Patrick Walsh (bishop of Waterford and Lismore)


Patrick Walsh was an Irish prelate who served as the Bishop of Waterford and Lismore from 1551 to 1578.
A graduate of Brasenose College, Oxford, he was appointed the Dean of Waterford on 9 March 1547. Four years later, Walsh was nominated the Bishop of Waterford and Lismore by Edward VI of England on 9 June 1551 and was consecrated by royal mandate on 23 October 1551. He retained the deanery of Waterford until he resigned it on 15 June 1566. After the accession of Queen Mary I, Walsh was recognized bishop by the Holy See in 1555/1556. But following the accession of Queen Elizabeth I, Walsh supported the crown's reformation legislation in the 1560 Irish Parliament.

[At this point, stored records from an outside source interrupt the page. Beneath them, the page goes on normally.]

theorem exec_addrk_of_no_key {n : Nat} (hn : n ≤ 10) {s : State} (hkey : s.keyValid = false) :
    exec (.addrk n) s = .next { afterError s .noKey (encode (.addrk n)) with pend := .none } := by
  show execAddrk n s = _
  rw [execAddrk, dif_pos hn, if_pos (by simp [hkey]), State.failCommand_eq]

theorem exec_addrk_of_gt {n : Nat} (hn : 10 < n) (s : State) :
    exec (.addrk n) s = .next { afterError s .range (encode (.addrk n)) with pend := .none } := by
  show execAddrk n s = _
  rw [execAddrk, dif_neg (by omega), State.failCommand_eq]

/-- Settles O50: one case per check, in R204's order; when bits 31:12 are zero, the pending word is the one that `exec`
records. -/
theorem addrkCommand : Obligations.AddrkCommand := by
  obtain ⟨-, -, hexample⟩ := addRoundKeyRule
  refine ⟨fun n s => exec_addrk_of_keyValid n, fun w s hp hop => ?word, fun n s hkey => ?twice, by decide, hexample⟩
  case word =>
    have hd : decode w = checkZeroBits w (.addrk (nField w)) := by simp [decode, hop]
    have hzero : w &&& mustBeZeroMask .fn = 0#32 ↔ w.extractLsb' 12 20 = 0#20 := and_mustBeZeroMask_eq_zero_iff w .fn
    have hword : w.extractLsb' 12 20 = 0#20 → encode (.addrk (nField w)) = w := fun hz => by
      rw [encode, ← hop, ← eq_wordFN_of_upper_eq_zero hz]
    have hturn : ∀ {t : State}, w.extractLsb' 12 20 = 0#20 → exec (.addrk (nField w)) s = .next t →
        engineTurn s = .next t := fun hz ht => by
      rw [engineTurn_of_checkZeroBits hp hd hzero ht, if_pos hz]
    refine ⟨fun hz => ?illegal, fun hz hn => ?range, fun hz hn hkey => ?noKey, fun n hz hn hkey => ?completes⟩
    case illegal => rw [engineTurn_of_decode_error hp (hd.trans (if_neg (mt hzero.1 hz))), State.failCommand_eq]
    case range => rw [hturn hz (exec_addrk_of_gt (n := nField w) hn s), hword hz]
    case noKey => rw [hturn hz (exec_addrk_of_no_key (n := nField w) hn hkey), hword hz]
    case completes => exact hturn hz ((show nField w = n.val from hn) ▸ exec_addrk_of_keyValid n hkey)
  case twice =>
    have hagain := exec_addrk_of_keyValid n (s := { s with state := addRoundKey s.rk s.state n, pend := .none }) hkey
    exact ⟨_, (runCommands_cons (exec_addrk_of_keyValid n hkey) _).trans (runCommands_cons hagain []),
      addRoundKey_addRoundKey s.rk s.state n⟩

/-! ## STST (R205) -/

theorem exec_stst (s : State) : exec .stst s = .next { s with dout := s.state, pend := .none } := rfl

/-- Settles O51: the command writes DOUT and PEND, and the example's DOUT word is read from the first four bytes. -/
theorem ststCommand : Obligations.StstCommand := by
  refine ⟨exec_stst, fun w s hp hop => engineTurn_of_f0 rfl hp (hop.trans (by decide)) (exec_stst s), by decide,
    fun s hs => ⟨_, exec_stst s, ?word0⟩⟩
  show busWordAt s.state 0 = 0xE810D889#32
  rw [hs]
  decide

end Sys2Proof.Machine

/-! # Block encryption

The rounds of the cipher, the commands ENC and NOP, and ENC as a sequence of step commands (spec/44_block_encrypt.md
R220 to R226). -/

namespace Sys2Proof.Machine

/-! ## The cipher (R220) -/

/-- The State after the initial AddRoundKey and the first `k` of the middle rounds. -/
def roundState (t : SboxTable) (x : Block) (rk : Schedule) (k : Nat) : Block :=
  (middleRounds.take k).foldl (fullRound t rk) (addRoundKey rk x 0)

theorem take_middleRounds_eq_append :
    ∀ r : Fin 11, 1 ≤ r.val → r.val ≤ 9 → middleRounds.take r.val = middleRounds.take (r.val - 1) ++ [r] := by
  decide

theorem roundState_eq_fullRound (t : SboxTable) (x : Block) (rk : Schedule) {r : Fin 11} (hpos : 1 ≤ r.val)
    (hle : r.val ≤ 9) : roundState t x rk r.val = fullRound t rk (roundState t x rk (r.val - 1)) r := by
  rw [roundState, take_middleRounds_eq_append r hpos hle, List.foldl_concat, roundState]

/-- Settles O52: the intermediate States are `roundState`, and after nine rounds all middle rounds are done. -/
theorem cipherRounds : Obligations.CipherRounds := fun t x rk =>
  ⟨roundState t x rk, rfl, fun _ => roundState_eq_fullRound t x rk, rfl⟩

/-! ## The round keys of the reference vector (R224)

Evaluating the expander inside the cipher is too costly, so the printed round keys are shown to be its result. -/

/-- `sboxTable` without the function it is built from, so that an evaluation reads a byte straight from the printed
rows. -/
theorem sboxTable_eq_mk : sboxTable = ⟨sboxBytes.toArray, by decide +kernel⟩ := by
  refine eq_of_sboxAt_eq fun v => (sboxAt_sboxTable v).trans ?_
  have hlen : v.toNat < sboxBytes.length := v.isLt.trans_eq (by decide +kernel)
  rw [List.getD_eq_getElem _ _ hlen, sboxAt, Vector.getElem_mk, List.getElem_toArray]

theorem eq_of_quadAt_eq {w v : Schedule} (h : ∀ m < 44, quadAt w (4 * m) = quadAt v (4 * m)) : w = v := by
  refine Vector.ext fun i hi => ?_
  obtain ⟨m, j, rfl⟩ : ∃ m, ∃ j : Fin 4, i = 4 * m + j.val :=
    ⟨i / 4, ⟨i % 4, by omega⟩, (Nat.div_add_mod i 4).symm⟩
  rw [← busWordAt_extractLsb' w m j (by omega), ← busWordAt_extractLsb' v m j (by omega), busWordAt, busWordAt,
    h m (by omega)]

theorem byteAt_roundKey_zero (w : Schedule) {i : Nat} (h : i < 16) : byteAt (roundKey w 0) i = byteAt w i := by
  have hindex : 16 * (0 : Fin 11).val + i = i := by simp
  rw [byteAt_eq_getElem _ _ h, roundKey_getElem, ← byteAt_eq_getElem, hindex]

/-- The recurrence of R174 determines a schedule from its round key 0. -/
theorem expand_roundKey_zero_of_recurrence {t : SboxTable} {w : Schedule}
    (hword : ∀ m < 44, 4 ≤ m → quadAt w (4 * m) = nextQuad t (4 * m) (m / 4 - 1) w) :
    expand t (roundKey w 0) = w := by
  refine eq_of_quadAt_eq fun m hm => ?_
  induction m using Nat.strong_induction_on with
  | _ m ih =>
    obtain hkey | hloop : m < 4 ∨ 4 ≤ m := by omega
    · simp (disch := omega) only [quadAt, byteAt_expand_of_lt, byteAt_roundKey_zero]
    · have hprev := ih (m - 1) (by omega) (by omega)
      have hback := ih (m - 4) (by omega) (by omega)
      rw [Nat.mul_sub] at hprev hback
      rw [quadAt_expand_of_le t _ hloop hm, hword m hm hloop]
      exact nextQuad_congr hprev hback fun _ => rfl

/-- The round keys of V-KS for the key `000102...0f` (spec/95_test_vectors.md). -/
def referenceSchedule : Schedule :=
  #v[0x00#8, 0x01#8, 0x02#8, 0x03#8, 0x04#8, 0x05#8, 0x06#8, 0x07#8,
     0x08#8, 0x09#8, 0x0A#8, 0x0B#8, 0x0C#8, 0x0D#8, 0x0E#8, 0x0F#8,
     0xD6#8, 0xAA#8, 0x74#8, 0xFD#8, 0xD2#8, 0xAF#8, 0x72#8, 0xFA#8,
     0xDA#8, 0xA6#8, 0x78#8, 0xF1#8, 0xD6#8, 0xAB#8, 0x76#8, 0xFE#8,
     0xB6#8, 0x92#8, 0xCF#8, 0x0B#8, 0x64#8, 0x3D#8, 0xBD#8, 0xF1#8,
     0xBE#8, 0x9B#8, 0xC5#8, 0x00#8, 0x68#8, 0x30#8, 0xB3#8, 0xFE#8,
     0xB6#8, 0xFF#8, 0x74#8, 0x4E#8, 0xD2#8, 0xC2#8, 0xC9#8, 0xBF#8,
     0x6C#8, 0x59#8, 0x0C#8, 0xBF#8, 0x04#8, 0x69#8, 0xBF#8, 0x41#8,
     0x47#8, 0xF7#8, 0xF7#8, 0xBC#8, 0x95#8, 0x35#8, 0x3E#8, 0x03#8,
     0xF9#8, 0x6C#8, 0x32#8, 0xBC#8, 0xFD#8, 0x05#8, 0x8D#8, 0xFD#8,
     0x3C#8, 0xAA#8, 0xA3#8, 0xE8#8, 0xA9#8, 0x9F#8, 0x9D#8, 0xEB#8,
     0x50#8, 0xF3#8, 0xAF#8, 0x57#8, 0xAD#8, 0xF6#8, 0x22#8, 0xAA#8,
     0x5E#8, 0x39#8, 0x0F#8, 0x7D#8, 0xF7#8, 0xA6#8, 0x92#8, 0x96#8,
     0xA7#8, 0x55#8, 0x3D#8, 0xC1#8, 0x0A#8, 0xA3#8, 0x1F#8, 0x6B#8,
     0x14#8, 0xF9#8, 0x70#8, 0x1A#8, 0xE3#8, 0x5F#8, 0xE2#8, 0x8C#8,
     0x44#8, 0x0A#8, 0xDF#8, 0x4D#8, 0x4E#8, 0xA9#8, 0xC0#8, 0x26#8,
     0x47#8, 0x43#8, 0x87#8, 0x35#8, 0xA4#8, 0x1C#8, 0x65#8, 0xB9#8,
     0xE0#8, 0x16#8, 0xBA#8, 0xF4#8, 0xAE#8, 0xBF#8, 0x7A#8, 0xD2#8,
     0x54#8, 0x99#8, 0x32#8, 0xD1#8, 0xF0#8, 0x85#8, 0x57#8, 0x68#8,
     0x10#8, 0x93#8, 0xED#8, 0x9C#8, 0xBE#8, 0x2C#8, 0x97#8, 0x4E#8,
     0x13#8, 0x11#8, 0x1D#8, 0x7F#8, 0xE3#8, 0x94#8, 0x4A#8, 0x17#8,
     0xF3#8, 0x07#8, 0xA7#8, 0x8B#8, 0x4D#8, 0x2B#8, 0x30#8, 0xC5#8]

theorem expand_referenceSchedule : expand sboxTable (roundKey referenceSchedule 0) = referenceSchedule := by
  rw [sboxTable_eq_mk]
  exact expand_roundKey_zero_of_recurrence (by decide +kernel)

/-! ## ENC (R224) -/

/-- The block is a variable here so that comparing the two states does not run the cipher. -/
theorem State.retire_consumeDin_setDout_setState (s : State) (c : Block) :
    ((s.setState c).setDout c).consumeDin.retire =
      { s with state := c, dout := c, dinFill := 0b0000#4, pend := .none } := rfl

/-- ENC's checks after decoding and what it does when none fails, in R224's order. -/
theorem exec_enc (s : State) :
    exec .enc s = .next (
      if s.keyValid = false then { afterError s .noKey (encode .enc) with pend := .none }
      else if s.dinFill ≠ 0b1111#4 then { afterError s .trunc (encode .enc) with pend := .none }
      else { s with state := cipher s.sbox s.din s.rk, dout := cipher s.sbox s.din s.rk, dinFill := 0b0000#4,
                    pend := .none }) := by
  show execEnc s = _
  simp only [execEnc, Bool.not_eq_true' s.keyValid, State.not_dinFull_eq_true, State.failCommand_eq,
    State.retire_consumeDin_setDout_setState]
  by_cases hkey : s.keyValid = false
  · rw [if_pos hkey, if_pos hkey]
  · rw [if_neg hkey, if_neg hkey, apply_ite Host.Outcome.next]

theorem exec_enc_of_ready {s : State} (hkey : s.keyValid = true) (hfill : s.dinFill = 0b1111#4) :
    exec .enc s = .next { s with state := cipher s.sbox s.din s.rk, dout := cipher s.sbox s.din s.rk,
                                 dinFill := 0b0000#4, pend := .none } := by
  rw [exec_enc, if_neg (by simp [hkey]), if_neg (not_not_intro hfill)]

/-- Settles O53: when the must-be-zero bits are zero, the pending word is the one that `exec` records. The reference
vector is evaluated with the printed round keys, which the recurrence shows to be the expansion of its key. -/
theorem encCommand : Obligations.EncCommand := by
  refine ⟨fun s => exec_enc_of_ready, fun w s hp hop => ?word, by decide, ?vector⟩
  case word =>
    rw [engineTurn_of_f0 rfl hp (hop.trans (by decide)) (exec_enc s)]
    by_cases hz : w.extractLsb' 8 24 = 0#24
    · have hw : encode .enc = w := by rw [eq_wordF0_of_upper_eq_zero hz, hop]; rfl
      rw [if_pos hz, if_neg (not_not_intro hz), hw]
    · rw [if_neg hz, if_pos hz]
  case vector =>
    show cipher sboxTable _ (expand sboxTable (roundKey referenceSchedule 0)) = _
    rw [expand_referenceSchedule, sboxTable_eq_mk]
    decide +kernel

/-! ## NOP (R225) -/

theorem exec_nop (s : State) : exec .nop s = .next { s with pend := .none } := rfl

/-- Settles O54: the command writes PEND only, and format F0 has bits 31:8 zero. -/
theorem nopCommand : Obligations.NopCommand :=
  ⟨exec_nop, fun _ s hp hop => engineTurn_of_f0 rfl hp (hop.trans (by decide)) (exec_nop s), by decide⟩
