-- ==== Sys2Proof/Machine/Flags.lean ====
section
/-! DEFINITION. Conditions of compares (R295) and the sticky floating flags of %FFLAGS (R28). -/

namespace Sys2Proof.Machine

/-- A condition code of CMP and CMPI over two n-bit patterns (R295): EQ, NE, LT, GE, LTU, GEU. -/
def condition (c : BitVec 3) (n x y : Nat) : Bool := match c.toNat with
  | 0 => x = y
  | 1 => x ≠ y
  | 2 => signedOf n x < signedOf n y
  | 3 => !(decide (signedOf n x < signedOf n y))
  | 4 => x < y
  | _ => !(decide (x < y))

/-- NV, invalid operation (R28 %FFLAGS [4]). -/
def flagNV : BitVec 5 := 16
/-- DZ, division by zero ([3]). -/
def flagDZ : BitVec 5 := 8
/-- OF, overflow ([2]). -/
def flagOF : BitVec 5 := 4
/-- UF, underflow ([1]). -/
def flagUF : BitVec 5 := 2
/-- NX, inexact ([0]). -/
def flagNX : BitVec 5 := 1

end Sys2Proof.Machine
end

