/-- The general registers a word writes, groups included (R61, R72); a Q.DEQ counts `g[d]` to `g[min(d+9,63)]` (R326) and a SPAWN `g3` (R331). -/
def gDests : Instr → List Nat
  | .br _ _ => []
  | .brn _ _ => []
  | .jal d _ => [d.toNat]
  | .jalr d _ _ => [d.toNat]
  | .exit => []
  | .trap _ => []
  | .tret => []
  | .dbrk _ => []
  | .ldb t _ _ => [t.toNat]
  | .ldbu t _ _ => [t.toNat]
  | .ldh t _ _ => [t.toNat]
  | .ldhu t _ _ => [t.toNat]
  | .ldw t _ _ => [t.toNat]
  | .ldwu t _ _ => [t.toNat]
  | .ldd t _ _ => [t.toNat]
  | .lda d _ _ _ _ _ => [d.toNat]
  | .stb _ _ _ => []
  | .sth _ _ _ => []
  | .stw _ _ _ => []
  | .std _ _ _ => []
  | .str _ _ _ _ _ => []
  | .amoadd d _ _ _ _ _ => [d.toNat]
  | .amoand d _ _ _ _ _ => [d.toNat]
  | .amoor d _ _ _ _ _ => [d.toNat]
  | .amoxor d _ _ _ _ _ => [d.toNat]
  | .amomin d _ _ _ _ _ => [d.toNat]
  | .amomax d _ _ _ _ _ => [d.toNat]
  | .amominu d _ _ _ _ _ => [d.toNat]
  | .amomaxu d _ _ _ _ _ => [d.toNat]
  | .amoswap d _ _ _ _ _ => [d.toNat]
  | .amofadd d _ _ _ _ => [d.toNat]
  | .cas d _ _ _ _ _ => [d.toNat]
  | .fence _ _ => []
  | .waitw d _ _ _ _ _ => [d.toNat]
  | .waitwt _ _ _ _ => []
  | .semp _ => []
  | .semv _ => []
  | .cntInc d _ => [d.toNat]
  | .cntDec d _ => [d.toNat]
  | .cntCan d _ _ => [d.toNat]
  | .cntSprd d _ _ => [d.toNat]
  | .cntBar _ => []
  | .cntRdq d _ => [d.toNat]
  | .cntCfg _ _ => []
  | .qEnq d _ _ => [d.toNat]
  | .qDeq d _ => (List.range (Nat.min 10 (64 - d.toNat))).map (d.toNat + ·)
  | .qWait _ => []
  | .qMake d _ _ => [d.toNat]
  | .qFree _ => []
  | .qStat d _ => [d.toNat]
  | .spawn _ _ => [3]
  | .sync => []
  | .tend => []
  | .asend _ _ _ _ => []
  | .asendG _ _ _ _ => []
  | .ibx d => (List.range 4).map (d.toNat + ·)
  | .ibxTry d => (List.range 4).map (d.toNat + ·)
  | .setlive _ => []
  | .cpy d _ => [d.toNat]
  | .cpyCvt d _ => [d.toNat]
  | .cpyGather d _ => [d.toNat]
  | .cpyPeer d _ => [d.toNat]
  | .cpyFill d _ => [d.toNat]
  | .mxMul d _ => [d.toNat]
  | .mxRot d _ => [d.toNat]
  | .mxDrain d _ => [d.toNat]
  | .mxZero d _ => [d.toNat]
  | .mxLoad d _ => [d.toNat]
  | .jpoll d _ => [d.toNat]
  | .dtld _ _ => []
  | .vclaim d _ _ => [d.toNat]
  | .vrels => []
  | .vreneg d => [d.toNat]
  | .vfence => []
  | .vld _ _ _ _ _ => []
  | .vst _ _ _ _ _ => []
  | .vgth _ _ _ _ _ => []
  | .vsct _ _ _ _ _ => []
  | .srd d _ => [d.toNat]
  | .swr _ _ => []
  | .park => []
  | .tlbwCore _ _ => []
  | .tlbwClus _ _ => []
  | .tlbiPage _ _ => []
  | .tlbiVf _ => []
  | .tlbiAll => []
  | .frepRetry _ => []
  | .frepKill _ => []
  | .add d _ _ _ => [d.toNat]
  | .sub d _ _ _ => [d.toNat]
  | .and d _ _ _ => [d.toNat]
  | .or d _ _ _ => [d.toNat]
  | .xor d _ _ _ => [d.toNat]
  | .andn d _ _ _ => [d.toNat]
  | .sll d _ _ _ => [d.toNat]
  | .srl d _ _ _ => [d.toNat]
  | .sra d _ _ _ => [d.toNat]
  | .min d _ _ _ => [d.toNat]
  | .max d _ _ _ => [d.toNat]
  | .minu d _ _ _ => [d.toNat]
  | .maxu d _ _ _ => [d.toNat]
  | .mul d _ _ _ => [d.toNat]
  | .mulh d _ _ _ => [d.toNat]
  | .mulhu d _ _ _ => [d.toNat]
  | .div d _ _ _ => [d.toNat]
  | .divu d _ _ _ => [d.toNat]
  | .rem d _ _ _ => [d.toNat]
  | .remu d _ _ _ => [d.toNat]
  | .clz d _ _ => [d.toNat]
  | .ctz d _ _ => [d.toNat]
  | .popc d _ _ => [d.toNat]
  | .bswap d _ _ => [d.toNat]
  | .addi d _ _ => [d.toNat]
  | .andi d _ _ => [d.toNat]
  | .ori d _ _ => [d.toNat]
  | .xori d _ _ => [d.toNat]
  | .slli d _ _ _ => [d.toNat]
  | .srli d _ _ _ => [d.toNat]
  | .srai d _ _ _ => [d.toNat]
  | .lui d _ => [d.toNat]
  | .addpc d _ => [d.toNat]
  | .cmp _ _ _ _ _ => []
  | .cmpi _ _ _ _ => []
  | .pand _ _ _ _ _ => []
  | .por _ _ _ _ _ => []
  | .pxor _ _ _ _ _ => []
  | .pandn _ _ _ _ _ => []
  | .sel d _ _ _ => [d.toNat]
  | .movpG d => [d.toNat]
  | .movpP _ => []
  | .fadd d _ _ _ => [d.toNat]
  | .fsub d _ _ _ => [d.toNat]
  | .fmul d _ _ _ => [d.toNat]
  | .fmin d _ _ _ => [d.toNat]
  | .fmax d _ _ _ => [d.toNat]
  | .fsgnj d _ _ _ => [d.toNat]
  | .fsgnjn d _ _ _ => [d.toNat]
  | .fsgnjx d _ _ _ => [d.toNat]
  | .fclass d _ _ => [d.toNat]
  | .fma d _ _ _ => [d.toNat]
  | .fmaD d _ _ _ => [d.toNat]
  | .fcmp _ _ _ _ _ => []
  | .fcvtF32I64 d _ => [d.toNat]
  | .fcvtF32I64u d _ => [d.toNat]
  | .fcvtI64F32 d _ => [d.toNat]
  | .fcvtI64uF32 d _ => [d.toNat]
  | .fcvtF64I64 d _ => [d.toNat]
  | .fcvtI64F64 d _ => [d.toNat]
  | .fcvtF32F64 d _ => [d.toNat]
  | .fcvtF64F32 d _ => [d.toNat]
  | .abtAbs _ _ _ => []
  | .abtPrs _ _ _ => []
  | .abm d _ _ _ => [d.toNat]
  | .cvtd d _ _ => [d.toNat]
  | .cvte d _ _ _ => [d.toNat]
  | .rand d => [d.toNat]
  | .sfuRcp d _ => [d.toNat]
  | .sfuSqrt d _ => [d.toNat]
  | .sfuRsqrt d _ => [d.toNat]
  | .sfuExp2 d _ => [d.toNat]
  | .sfuLog2 d _ => [d.toNat]
  | .sfuSinpi d _ => [d.toNat]
  | .sfuCospi d _ => [d.toNat]
  | .vadd _ _ _ _ _ => []
  | .vsub _ _ _ _ _ => []
  | .vmul _ _ _ _ _ => []
  | .vmin _ _ _ _ _ => []
  | .vmax _ _ _ _ _ => []
  | .vand _ _ _ _ _ => []
  | .vor _ _ _ _ _ => []
  | .vxor _ _ _ _ _ => []
  | .vshl _ _ _ _ _ => []
  | .vshr _ _ _ _ _ => []
  | .vsra _ _ _ _ _ => []
  | .vfma _ _ _ _ _ _ => []
  | .vcmp _ _ _ _ _ => []
  | .vsel _ _ _ _ => []
  | .vcvtDec _ _ _ _ _ => []
  | .vcvtEnc _ _ _ _ _ => []
  | .vredAdd _ d _ _ => [d.toNat, d.toNat + 1]
  | .vredMin _ d _ _ => [d.toNat, d.toNat + 1]
  | .vredMax _ d _ _ => [d.toNat, d.toNat + 1]
  | .vbc _ _ _ _ => []
  | .vext d _ _ _ => [d.toNat]
  | .vperm _ _ _ _ _ => []
  | .vsfuRcp _ _ _ _ => []
  | .vsfuSqrt _ _ _ _ => []
  | .vsfuRsqrt _ _ _ _ => []
  | .vsfuExp2 _ _ _ _ => []
  | .vsfuLog2 _ _ _ _ => []
  | .vsfuSinpi _ _ _ _ => []
  | .vsfuCospi _ _ _ _ => []
  | .vaccFrom _ _ _ => []
  | .vaccTo _ _ _ => []
  | .vabt _ _ _ => []
  | .vabm _ _ _ => []
  | .viota _ _ _ => []
  | .tcmpWrite _ => []
  | .fmtdWrite _ => []
  | .dqbaseWrite _ => []
  | .rseedWrite _ _ => []
  | .pmcWrite _ _ => []
  | .pmselWrite _ _ => []
  | .pmctlWrite _ => []
  | .pmovfWrite _ => []
  | .issueCycle _ => []
  | .bankExchangeDone _ _ _ => []
  | .timerExpiry _ _ => []
  | .parkReply _ _ _ => []
  | .activationPacket _ _ => []
  | .activationBufferDispatch _ => []
  | .asendInject _ _ => []
  | .stealRequest _ _ => []
  | .stealAnswer _ _ => []
  | .stealReply _ _ => []
  | .stealBackoffExpiry _ _ => []
  | .migrationArrival _ _ => []
  | .migrationAck _ _ => []
  | .migrationRefusal _ _ => []
  | .populationComplete _ => []
  | .populationHung _ => []
  | .completionReport _ => []
  | .storePqEntry _ _ => []
  | .pqDrain _ _ => []
  | .forceRequest _ _ _ => []
  | .forceAck _ _ _ => []
  | .sysPublish _ _ => []
  | .l1Fill _ _ => []
  | .sliceRequest _ => []
  | .l2FillReturn _ _ _ => []
  | .missEntryFree _ _ => []
  | .writebackAck _ _ => []
  | .balancerToken _ => []
  | .balancerAntitoken _ => []
  | .exitToken _ => []
  | .exitAntitoken _ => []
  | .snapshot _ _ => []
  | .barrierRelease _ _ => []
  | .spreadRecord _ => []
  | .cntCfgApply _ _ => []
  | .queueReservationDone _ _ => []
  | .jobAdmit _ => []
  | .jobStart _ => []
  | .mxePrefetch _ => []
  | .cpxPiece _ _ => []
  | .mxeKblock _ => []
  | .rotBlockArrival _ _ => []
  | .jobComplete _ _ => []
  | .vclaimGrant _ => []
  | .vectorOpPerform _ _ => []
  | .sfuService _ _ => []
  | .sfuResult _ _ => []
  | .dtldComplete _ _ => []
  | .walkDone _ _ => []
  | .tlbShootdownAck _ _ _ => []
  | .quantumExpiry _ => []
  | .worldSwitchExchange _ => []
  | .debugResume _ _ => []
  | .debugRegisterAccess _ _ _ _ _ => []
  | .peerRequest _ _ _ _ => []
  | .peerOpHeld _ _ _ _ => []
  | .queueOpen _ _ => []
  | .tailDoorbell _ _ => []
  | .acceptanceRecord _ => []
  | .releaseDoorbell _ => []
  | .packetComplete _ _ => []
  | .launch _ => []
  | .pcreate _ => []
  | .pdestroy _ => []
  | .vcreate _ => []
  | .vreset _ => []
  | .vdestroy _ => []
  | .group _ => []
  | .cidcfg _ => []
  | .occlim _ => []
  | .window _ => []
  | .farport _ => []
  | .pcap _ => []
  | .debug _ => []
  | .trace _ => []
  | .pause _ => []
  | .resume _ => []
  | .ochreMismatch => []
  | .powerOnReset _ _ _ => []
  | .spdmGetVersion _ => []
  | .spdmGetCapabilities _ => []
  | .spdmNegotiateAlgorithms _ => []
  | .spdmGetDigests _ => []
  | .spdmGetCertificate _ => []
  | .spdmChallenge _ => []
  | .spdmGetMeasurements _ => []
  | .ubhamLinkTrain _ _ _ => []
  | .ubhamLaneLoss _ => []
  | .ubhamFlitRetry _ => []
  | .farportTrain _ _ _ _ => []
  | .temperatureInput _ _ => []
  | .thermalTrip _ => []
  | .pcapWindow _ => []
  | .waitwtTimeout _ _ => []
  | .packetBreakResume _ => []
  | .debuggerAttach _ _ => []
  | .softError _ _ _ _ => []
  | .peerMovedReply _ _ => []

In a letter of 12 October 1561, the papal legate Fr David Wolfe SJ described all the bishops in Munster as 'adherents of the Queen'. Bishop Walsh was appointed to an ecclesiastical commission for enforcing the royal supremacy in June 1564. Described as a 'crypto-catholic' in 1577, Walsh had custody of the papal Bishop of Cork and Cloyne, Edmund Tanner, who described him as 'the heretical bishop of Waterford'; and persuaded him to make a 'strictly private' rejection of the Protestant faith.
Bishop Walsh died in 1578, and was described as a 'confirmed heretic' by the Franciscan Thomas Strange.